No. Proxies Checking Speed 1000 URLs Will Take Suggested Max*
10 1 every 4 seconds Approx 70 minutes 1,250 URLs
20 1 every 3 seconds Approx 50 minutes 2,500 URLs
50 1 every 2 seconds Approx 35 minutes 6,500 URLs

*Suggested maximum per profile

Once you have your URLs in, and some proxies loaded, you are ready to go! Just hit ‘Run Profiler’ and wait for the program to complete.

Interpreting The Results

Again, I strongly suggest you read the accompanying blog post, so that you understand where we’re coming from with our results.

The index checker will return 5 columns of data, as follows:

  • Google Indexed: Can we find the URL in the base index? Result is either, Yes, No or Alternative URL.
  • Google Info: Indexed: We only check this if the URL is not in the base index (i.e. did not get a ‘Yes’ in the first column). Result is either, Yes, No, Not Checked or Alternative URL.
  • Google Index: Based on the checks above, we determine which index the URL is in. Result is either Base, Deep, or None.
  • Google Indexed Alternative URL: If we found an alternative URL indexed instead of the one we searched for, we display this here.
  • Google Cache Date: Simply displays the last cache date for each URL. If there is no cache date, the result is listed as ‘Not Cached’. On occasion we are unable to check the cache date, in which case the message ‘Check Failed’ is displayed instead.
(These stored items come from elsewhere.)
-- ==== Sys2Proof/Machine/StateStore.lean ====
section
/-! DEFINITION. The meanings of the StateStore's operations: SSWR, SSRD and SSRDROW (42_statestore.md). -/

namespace Sys2Proof.Machine

/-- `SSWR r, c, b` (42_statestore.md R120). -/
def execSswr (r c : Idx) (b : Level) (s : State) : Host.Outcome State Fault Refusal :=
  .next (if inMatrix s.cfg r c then s.opSswr r c b else s.refuse .badIndex)

/-- `SSRD r, c` (42_statestore.md R122): phase, then index, then the read. -/
def execSsrd (r c : Idx) (s : State) : Host.Outcome State Fault Refusal :=
  .next
    (if s.phase = .ready then
      if inMatrix s.cfg r c then s.doneWith (Word.ofLevel (s.ssBit r c)) else s.refuse .badIndex
    else s.refuse .illegalPhase)

/-- `SSRDROW r` (42_statestore.md R123). -/
def execSsrdrow (r : Idx) (s : State) : Host.Outcome State Fault Refusal :=
  .next
    (if s.phase = .ready then
      if inRow s.cfg r then s.doneWith (s.ssRow r) else s.refuse .badIndex
    else s.refuse .illegalPhase)

end Sys2Proof.Machine
end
This doesn’t really make a lot of sense without examples, so I will give examples below for each of the logical options.

URL in Base Index

This is the most ‘normal’ result. The URL is properly indexed in the Base index, and it returns as the top result when you search Google for the exact URL.

Perfect IndexationWe don’t check indexation using the info: operator, as there is no need.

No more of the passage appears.